Realised Price:
£_________
Estimated Price:
£_________
Auction House: Sotheby's
Auction Location: USA
Auction Date: 2004
Date: 1842-1931
Description: signed and dated Boldini/1892 (lower left)
oil on canvas
Dimensions: 73 1/2 by 40 3/4 in. 186.7 by 103.5 cm.
Provenance: PROPERTY FROM HSBC'S CORPORATE ART COLLECTION
Sold by the artist directly to Baron Maurice de Rothschild
Thence by descent
Sale, Christie's, New York, November 1, 1995, lot 7 (purchased by Edmond Safra for Republic National Bank)

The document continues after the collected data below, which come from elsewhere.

theorem wf_execIsolationComplete (die : BitVec 8) (lost : List (BitVec 28)) (s : State) (h_s : MemWf s) :
    OutWf (execIsolationComplete die lost s) := by
  unfold execIsolationComplete
  extract_lets x1 x2 x3 x4
  clear_value x1
  clear_value x2
  have hx3 : MemWf x3 := by
    unfold x3
    with_reducible refine wf_ite (fun h5 => ?_) (fun h6 => ?_)
    · with_reducible apply wf_State_spreadHomes
      with_reducible apply wf_State_flushReset
      assumption
    · with_reducible refine wf_ite (fun h7 => ?_) (fun h8 => ?_)
      · with_reducible apply wf_lit
        assumption
      · assumption
  clear_value x3
  have hx4 : MemWf x4 := by
    unfold x4
    with_reducible refine wf_ite (fun h9 => ?_) (fun h10 => ?_)
    · with_reducible apply wf_foldl
      · assumption
      · intro a11
        intro a12
        intro h13
        with_reducible apply wf_State_addFrame
        assumption
    · assumption
  clear_value x4
  with_reducible refine wf_iteO (fun h14 => ?_) (fun h15 => ?_)
  · with_reducible refine wf_next ?_
    assumption
  · with_reducible refine wf_iteO (fun h16 => ?_) (fun h17 => ?_)
    · with_reducible refine wf_next ?_
      with_reducible apply wf_State_askFor
      assumption
    · with_reducible refine wf_next ?_
      with_reducible apply wf_State_setDieState
      assumption

theorem wf_State_setIslandState (s : State) (n v : Nat) (h_s : MemWf s) :
    MemWf (State.setIslandState s n v) := by
  unfold State.setIslandState
  with_reducible apply wf_State_setField
  assumption

theorem wf_State_noteClock (s : State) (n : Nat) (h_s : MemWf s) :
    MemWf (State.noteClock s n) := by
  unfold State.noteClock
  with_reducible refine wf_ite (fun h1 => ?_) (fun h2 => ?_)
  · with_reducible apply wf_State_setIslandState
    assumption
  · assumption

theorem wf_State_setFreq (s : State) (n f : Nat) (h_s : MemWf s) :
    MemWf (State.setFreq s n f) := by
  unfold State.setFreq
  with_reducible apply wf_State_noteClock
  with_reducible apply wf_State_setField
  assumption

theorem wf_State_gateOn (s : State) (n : Nat) (h_s : MemWf s) :
    MemWf (State.gateOn s n) := by
  unfold State.gateOn
  with_reducible refine wf_ite (fun h1 => ?_) (fun h2 => ?_)
  · assumption
  · extract_lets x3 x4
    have hx3 : MemWf x3 := by
      unfold x3
      with_reducible apply wf_State_setIslandState
      with_reducible apply wf_State_setField
      assumption
    clear_value x3
    clear_value x4
    with_reducible apply wf_lit
    assumption

theorem wf_State_gateOff (s : State) (n : Nat) (h_s : MemWf s) :
    MemWf (State.gateOff s n) := by
  unfold State.gateOff
  with_reducible refine wf_ite (fun h1 => ?_) (fun h2 => ?_)
  · assumption
  · extract_lets x3 x4 x5
    have hx3 : MemWf x3 := by
      unfold x3
      with_reducible refine wf_ite (fun h6 => ?_) (fun h7 => ?_)
      · with_reducible apply wf_foldl
        · assumption
        · intro a8
          intro a9
          intro h10
          with_reducible apply wf_State_restartCount
          assumption
      · assumption
    clear_value x3
    have hx4 : MemWf x4 := by
      unfold x4
      with_reducible apply wf_State_setIslandState
      with_reducible apply wf_State_setField
      assumption
    clear_value x4
    clear_value x5
    with_reducible apply wf_lit
    assumption

theorem wf_execIslandFreqWrite (island freq : BitVec 7) (s : State) (h_s : MemWf s) :
    OutWf (execIslandFreqWrite island freq s) := by
  unfold execIslandFreqWrite
  with_reducible refine wf_iteO (fun h1 => ?_) (fun h2 => ?_)
  · with_reducible refine wf_next ?_
    with_reducible apply wf_State_setFreq
    assumption
  · with_reducible refine wf_next ?_
    assumption

theorem wf_execIslandGate (island : BitVec 7) (s : State) (h_s : MemWf s) :
    OutWf (execIslandGate island s) := by
  unfold execIslandGate
  with_reducible refine wf_iteO (fun h1 => ?_) (fun h2 => ?_)
  · with_reducible refine wf_next ?_
    with_reducible apply wf_State_gateOn
    assumption
  · with_reducible refine wf_next ?_
    assumption

theorem wf_execIslandUngate (island : BitVec 7) (s : State) (h_s : MemWf s) :
    OutWf (execIslandUngate island s) := by
  unfold execIslandUngate
  with_reducible refine wf_iteO (fun h1 => ?_) (fun h2 => ?_)
  · with_reducible refine wf_next ?_
    with_reducible apply wf_State_gateOff
    assumption
  · with_reducible refine wf_next ?_
    assumption

theorem wf_execIslandGated (island : BitVec 7) (s : State) (h_s : MemWf s) :
    OutWf (execIslandGated island s) := by
  unfold execIslandGated
  extract_lets x1
  clear_value x1
  with_reducible refine wf_iteO (fun h2 => ?_) (fun h3 => ?_)
  · with_reducible refine wf_next ?_
    assumption
  · with_reducible refine wf_iteO (fun h4 => ?_) (fun h5 => ?_)
    · with_reducible refine wf_next ?_
      with_reducible apply wf_State_askFor
      assumption
    · with_reducible refine wf_next ?_
      with_reducible apply wf_State_setIslandState
      with_reducible apply wf_State_flushReset
      assumption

Exhibited: Paris, Exposition Nationale des Beaux-Arts, May 1892, no. 137
New York, Wildenstein and Co., Loan Exhibition of Paintings by Boldini 1845-1931, March - April, 1933, no. 13
Published: E. Cardona, Boldini Parisien d'Italie, Milan, 1952, p. 145
G. Piazza, Boldini, Milan, 1989, p. 298
B. Doria, Giovanni Boldini Catalogo generale dagli archivi Boldini, Milan, 2000, no. 297, illustrated
P. Dini, F. Dini, Boldini Catalogo ragionato, Turin 2002, vol.II, p. 328, no. 605, illustrated
F. Panconi, Boldini L'opera completa, Florence, 2002, p. 337, illustrated
Notes: By the early 1890s, Giovanni Boldini had securely established himself in Paris as the leading portraitist to the world's most fashionable women, an international clientele that included celebrated hostesses and cosmopolitan beauties of France, Great Britain, the United States and South America, as well as his native Italy. With each sucessful commission, Boldini's circle of admirers expanded; and rivalries and friendships among his famous patrons brought further clients to his door. In 1892, Boldini was commissioned to paint the portraits of Josephina Alvear de Errazuriz and her daughter Giovinetta (see lot 124), presumably a reverberation from the artist's successful suite of portraits for the family of Josephina's sister-in-law, Amalia Subercasseux (née Errazuriz), wife of the Chilean Ambassador to France, completed in 1887.
An important factor in Boldini's sucess was his appreciation of his sitters' couture gowns and his ability to present dresses as well as women to best advantage. As in Portrait of Josephina Alvear de Errazuriz, he favored simple settings and elegant furniture that might be inventively colored (on the canvas) to complement a model's complexion or her choice of portrait costume. He frequently worked elaborate variations on daring color chords, as in the interplay of deep greens and wheaten-golds in Madame Alvear's striped satin dress, heightened by the yellow-green cushions of the daybed. But most important, Boldini was able to coax an intimate connection between his model and her audience that gave his portraits a memorable immediacy and true modernity.